[Stored dataset items]
....

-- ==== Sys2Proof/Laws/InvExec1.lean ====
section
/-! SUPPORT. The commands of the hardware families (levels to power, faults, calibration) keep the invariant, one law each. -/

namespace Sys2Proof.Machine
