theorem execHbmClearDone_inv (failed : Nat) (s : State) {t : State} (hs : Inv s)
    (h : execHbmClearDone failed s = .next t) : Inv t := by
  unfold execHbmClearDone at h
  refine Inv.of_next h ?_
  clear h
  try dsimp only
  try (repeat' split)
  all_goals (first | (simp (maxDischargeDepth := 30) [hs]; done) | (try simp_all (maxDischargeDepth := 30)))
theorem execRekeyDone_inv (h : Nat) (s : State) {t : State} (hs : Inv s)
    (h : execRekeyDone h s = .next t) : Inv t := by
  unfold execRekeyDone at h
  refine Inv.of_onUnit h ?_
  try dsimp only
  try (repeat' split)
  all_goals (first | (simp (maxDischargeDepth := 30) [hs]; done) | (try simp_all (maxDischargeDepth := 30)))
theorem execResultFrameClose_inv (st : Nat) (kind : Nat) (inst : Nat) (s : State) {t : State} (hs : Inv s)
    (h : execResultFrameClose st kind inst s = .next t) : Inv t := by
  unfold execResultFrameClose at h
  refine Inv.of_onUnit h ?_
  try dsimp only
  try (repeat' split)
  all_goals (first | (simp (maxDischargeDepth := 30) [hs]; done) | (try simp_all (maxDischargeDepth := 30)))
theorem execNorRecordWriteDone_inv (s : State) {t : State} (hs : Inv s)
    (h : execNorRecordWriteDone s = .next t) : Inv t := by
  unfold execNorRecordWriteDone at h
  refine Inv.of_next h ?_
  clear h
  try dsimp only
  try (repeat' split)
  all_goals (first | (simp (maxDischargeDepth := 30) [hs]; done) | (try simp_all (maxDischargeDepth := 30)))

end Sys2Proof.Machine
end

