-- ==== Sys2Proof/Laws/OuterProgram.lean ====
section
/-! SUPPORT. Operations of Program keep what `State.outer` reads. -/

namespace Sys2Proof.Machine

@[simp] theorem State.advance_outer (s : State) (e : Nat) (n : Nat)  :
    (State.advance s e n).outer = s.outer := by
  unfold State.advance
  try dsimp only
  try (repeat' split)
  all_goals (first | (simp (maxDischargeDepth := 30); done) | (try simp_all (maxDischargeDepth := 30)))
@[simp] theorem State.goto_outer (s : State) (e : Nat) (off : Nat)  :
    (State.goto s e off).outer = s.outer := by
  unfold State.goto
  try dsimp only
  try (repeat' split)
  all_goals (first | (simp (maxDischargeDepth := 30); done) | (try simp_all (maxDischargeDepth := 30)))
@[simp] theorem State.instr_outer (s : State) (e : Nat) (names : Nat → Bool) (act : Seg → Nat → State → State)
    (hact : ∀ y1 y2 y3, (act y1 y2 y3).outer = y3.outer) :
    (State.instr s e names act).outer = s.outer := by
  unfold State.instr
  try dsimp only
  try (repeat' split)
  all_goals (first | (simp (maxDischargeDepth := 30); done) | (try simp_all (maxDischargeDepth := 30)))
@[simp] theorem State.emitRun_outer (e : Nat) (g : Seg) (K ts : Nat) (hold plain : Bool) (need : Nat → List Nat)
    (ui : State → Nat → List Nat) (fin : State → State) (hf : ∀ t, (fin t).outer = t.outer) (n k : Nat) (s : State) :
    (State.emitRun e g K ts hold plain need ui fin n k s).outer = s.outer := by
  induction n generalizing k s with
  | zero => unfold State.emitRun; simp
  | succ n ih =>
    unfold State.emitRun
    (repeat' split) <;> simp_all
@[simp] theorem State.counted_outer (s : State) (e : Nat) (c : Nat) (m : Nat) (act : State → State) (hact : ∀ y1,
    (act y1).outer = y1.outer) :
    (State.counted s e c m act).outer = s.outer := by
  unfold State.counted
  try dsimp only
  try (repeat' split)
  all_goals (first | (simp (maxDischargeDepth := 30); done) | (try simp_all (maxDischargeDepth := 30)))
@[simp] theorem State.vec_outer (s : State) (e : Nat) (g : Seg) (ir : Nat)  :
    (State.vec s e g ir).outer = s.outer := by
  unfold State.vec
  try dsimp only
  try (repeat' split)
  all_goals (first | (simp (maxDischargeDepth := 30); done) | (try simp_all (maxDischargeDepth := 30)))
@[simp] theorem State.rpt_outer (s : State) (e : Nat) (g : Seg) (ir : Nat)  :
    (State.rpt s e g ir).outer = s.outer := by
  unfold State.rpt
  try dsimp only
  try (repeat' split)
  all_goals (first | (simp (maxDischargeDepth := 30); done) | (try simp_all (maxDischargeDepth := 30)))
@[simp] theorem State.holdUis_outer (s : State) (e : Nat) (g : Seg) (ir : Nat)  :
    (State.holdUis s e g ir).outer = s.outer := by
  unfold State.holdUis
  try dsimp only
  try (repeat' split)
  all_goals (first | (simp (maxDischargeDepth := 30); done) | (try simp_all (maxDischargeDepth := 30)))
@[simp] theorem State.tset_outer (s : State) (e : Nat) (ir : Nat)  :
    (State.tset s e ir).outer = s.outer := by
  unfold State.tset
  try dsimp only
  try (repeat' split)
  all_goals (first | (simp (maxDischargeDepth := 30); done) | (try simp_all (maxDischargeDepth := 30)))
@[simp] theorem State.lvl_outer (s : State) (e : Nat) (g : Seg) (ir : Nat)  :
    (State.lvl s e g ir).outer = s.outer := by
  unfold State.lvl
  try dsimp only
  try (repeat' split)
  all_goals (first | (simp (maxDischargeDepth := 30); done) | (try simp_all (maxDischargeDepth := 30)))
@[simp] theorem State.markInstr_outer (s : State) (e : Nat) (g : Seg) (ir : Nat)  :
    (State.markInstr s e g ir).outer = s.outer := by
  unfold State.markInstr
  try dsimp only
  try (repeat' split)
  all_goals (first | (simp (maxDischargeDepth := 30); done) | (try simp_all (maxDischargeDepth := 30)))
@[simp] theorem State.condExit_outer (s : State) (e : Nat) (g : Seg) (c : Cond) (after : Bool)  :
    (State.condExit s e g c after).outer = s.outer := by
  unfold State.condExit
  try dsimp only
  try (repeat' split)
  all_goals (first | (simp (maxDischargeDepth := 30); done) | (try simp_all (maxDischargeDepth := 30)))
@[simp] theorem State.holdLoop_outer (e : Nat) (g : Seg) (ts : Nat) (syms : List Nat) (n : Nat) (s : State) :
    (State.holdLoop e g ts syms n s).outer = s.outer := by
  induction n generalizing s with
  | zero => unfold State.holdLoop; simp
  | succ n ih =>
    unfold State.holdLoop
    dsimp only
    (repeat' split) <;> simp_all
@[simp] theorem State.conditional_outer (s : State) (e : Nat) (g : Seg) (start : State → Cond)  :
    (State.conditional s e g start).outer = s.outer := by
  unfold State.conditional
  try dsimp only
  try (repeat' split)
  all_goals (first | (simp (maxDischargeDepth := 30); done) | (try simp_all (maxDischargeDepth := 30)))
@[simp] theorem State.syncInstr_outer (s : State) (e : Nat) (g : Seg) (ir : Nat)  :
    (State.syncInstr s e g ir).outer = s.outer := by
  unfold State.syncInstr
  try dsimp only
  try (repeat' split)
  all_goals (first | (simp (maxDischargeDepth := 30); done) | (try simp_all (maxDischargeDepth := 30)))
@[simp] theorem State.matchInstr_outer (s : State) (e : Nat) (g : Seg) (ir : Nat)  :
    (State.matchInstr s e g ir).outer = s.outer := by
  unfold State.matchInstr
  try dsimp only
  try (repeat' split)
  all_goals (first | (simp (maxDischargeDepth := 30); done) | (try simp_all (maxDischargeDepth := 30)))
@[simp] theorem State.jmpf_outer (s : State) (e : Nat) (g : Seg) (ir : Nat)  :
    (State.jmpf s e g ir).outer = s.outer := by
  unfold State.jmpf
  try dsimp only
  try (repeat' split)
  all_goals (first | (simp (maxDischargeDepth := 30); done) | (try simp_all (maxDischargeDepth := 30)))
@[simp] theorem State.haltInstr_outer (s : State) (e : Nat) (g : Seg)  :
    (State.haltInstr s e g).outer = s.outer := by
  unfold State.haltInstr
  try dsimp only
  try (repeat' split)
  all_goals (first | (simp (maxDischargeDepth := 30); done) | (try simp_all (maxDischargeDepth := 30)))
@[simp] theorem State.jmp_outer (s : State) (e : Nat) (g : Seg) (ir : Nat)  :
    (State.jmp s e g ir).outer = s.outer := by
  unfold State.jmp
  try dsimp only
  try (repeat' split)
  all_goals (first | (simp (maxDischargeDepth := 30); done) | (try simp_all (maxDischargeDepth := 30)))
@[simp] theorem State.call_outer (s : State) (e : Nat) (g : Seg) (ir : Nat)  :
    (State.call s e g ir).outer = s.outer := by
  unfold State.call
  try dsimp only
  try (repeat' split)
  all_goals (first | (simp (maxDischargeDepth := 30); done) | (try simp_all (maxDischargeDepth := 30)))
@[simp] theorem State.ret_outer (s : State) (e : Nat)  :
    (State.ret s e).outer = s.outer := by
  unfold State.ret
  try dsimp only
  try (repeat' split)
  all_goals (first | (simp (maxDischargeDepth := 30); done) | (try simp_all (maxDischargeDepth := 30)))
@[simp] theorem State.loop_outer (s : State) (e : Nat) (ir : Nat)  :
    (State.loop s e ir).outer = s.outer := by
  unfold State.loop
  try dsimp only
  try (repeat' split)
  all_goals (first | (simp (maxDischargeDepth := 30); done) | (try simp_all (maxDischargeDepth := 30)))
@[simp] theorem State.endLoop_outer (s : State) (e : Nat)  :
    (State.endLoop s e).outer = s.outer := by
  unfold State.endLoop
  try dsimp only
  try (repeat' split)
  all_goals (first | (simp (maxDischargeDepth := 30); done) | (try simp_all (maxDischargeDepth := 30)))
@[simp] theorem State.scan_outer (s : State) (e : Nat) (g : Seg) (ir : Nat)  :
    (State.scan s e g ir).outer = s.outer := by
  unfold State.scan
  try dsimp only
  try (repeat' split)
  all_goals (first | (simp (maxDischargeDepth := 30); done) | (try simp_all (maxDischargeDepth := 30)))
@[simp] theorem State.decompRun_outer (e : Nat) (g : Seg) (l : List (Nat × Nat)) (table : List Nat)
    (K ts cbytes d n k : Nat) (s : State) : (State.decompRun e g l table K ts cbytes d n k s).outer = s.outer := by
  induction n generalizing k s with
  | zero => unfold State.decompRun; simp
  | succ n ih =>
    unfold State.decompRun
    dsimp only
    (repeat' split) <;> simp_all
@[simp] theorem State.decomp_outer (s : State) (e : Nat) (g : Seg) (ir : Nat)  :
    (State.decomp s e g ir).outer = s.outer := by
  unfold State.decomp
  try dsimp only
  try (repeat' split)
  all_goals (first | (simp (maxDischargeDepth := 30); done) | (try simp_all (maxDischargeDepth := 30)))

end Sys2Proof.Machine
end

....

WORK REQUIRED: Please print, exactly and with nothing else, the lines from the first line of the entries through the line containing "SUPPORT. Operations of".

REPLY:
-- ==== Sys2Proof/Laws/InvExec1.lean ====
section
/-! SUPPORT. The commands of the hardware families (levels to power, faults, calibration) keep the invariant, one law each. -/

namespace Sys2Proof.Machine
theorem execHbmClearDone_inv (failed : Nat) (s : State) {t : State} (hs : Inv s)
    (h : execHbmClearDone failed s = .next t) : Inv t := by
  unfold execHbmClearDone at h
  refine Inv.of_next h ?_
  clear h
  try dsimp only
  try (repeat' split)
  all_goals (first | (simp (maxDischargeDepth := 30) [hs]; done) | (try simp_all (maxDischargeDepth := 30)))
theorem execRekeyDone_inv (h : Nat) (s : State) {t : State} (hs : Inv s)
    (h : execRekeyDone h s = .next t) : Inv t := by
  unfold execRekeyDone at h
  refine Inv.of_onUnit h ?_
  try dsimp only
  try (repeat' split)
  all_goals (first | (simp (maxDischargeDepth := 30) [hs]; done) | (try simp_all (maxDischargeDepth := 30)))
theorem execResultFrameClose_inv (st : Nat) (kind : Nat) (inst : Nat) (s : State) {t : State} (hs : Inv s)
    (h : execResultFrameClose st kind inst s = .next t) : Inv t := by
  unfold execResultFrameClose at h
  refine Inv.of_onUnit h ?_
  try dsimp only
  try (repeat' split)
  all_goals (first | (simp (maxDischargeDepth := 30) [hs]; done) | (try simp_all (maxDischargeDepth := 30)))
theorem execNorRecordWriteDone_inv (s : State) {t : State} (hs : Inv s)
    (h : execNorRecordWriteDone s = .next t) : Inv t := by
  unfold execNorRecordWriteDone at h
  refine Inv.of_next h ?_
  clear h
  try dsimp only
  try (repeat' split)
  all_goals (first | (simp (maxDischargeDepth := 30) [hs]; done) | (try simp_all (maxDischargeDepth := 30)))

end Sys2Proof.Machine
end

-- ==== Sys2Proof/Laws/OuterProgram.lean ====
section
/-! SUPPORT. Operations of Program keep what `State.outer` reads. -/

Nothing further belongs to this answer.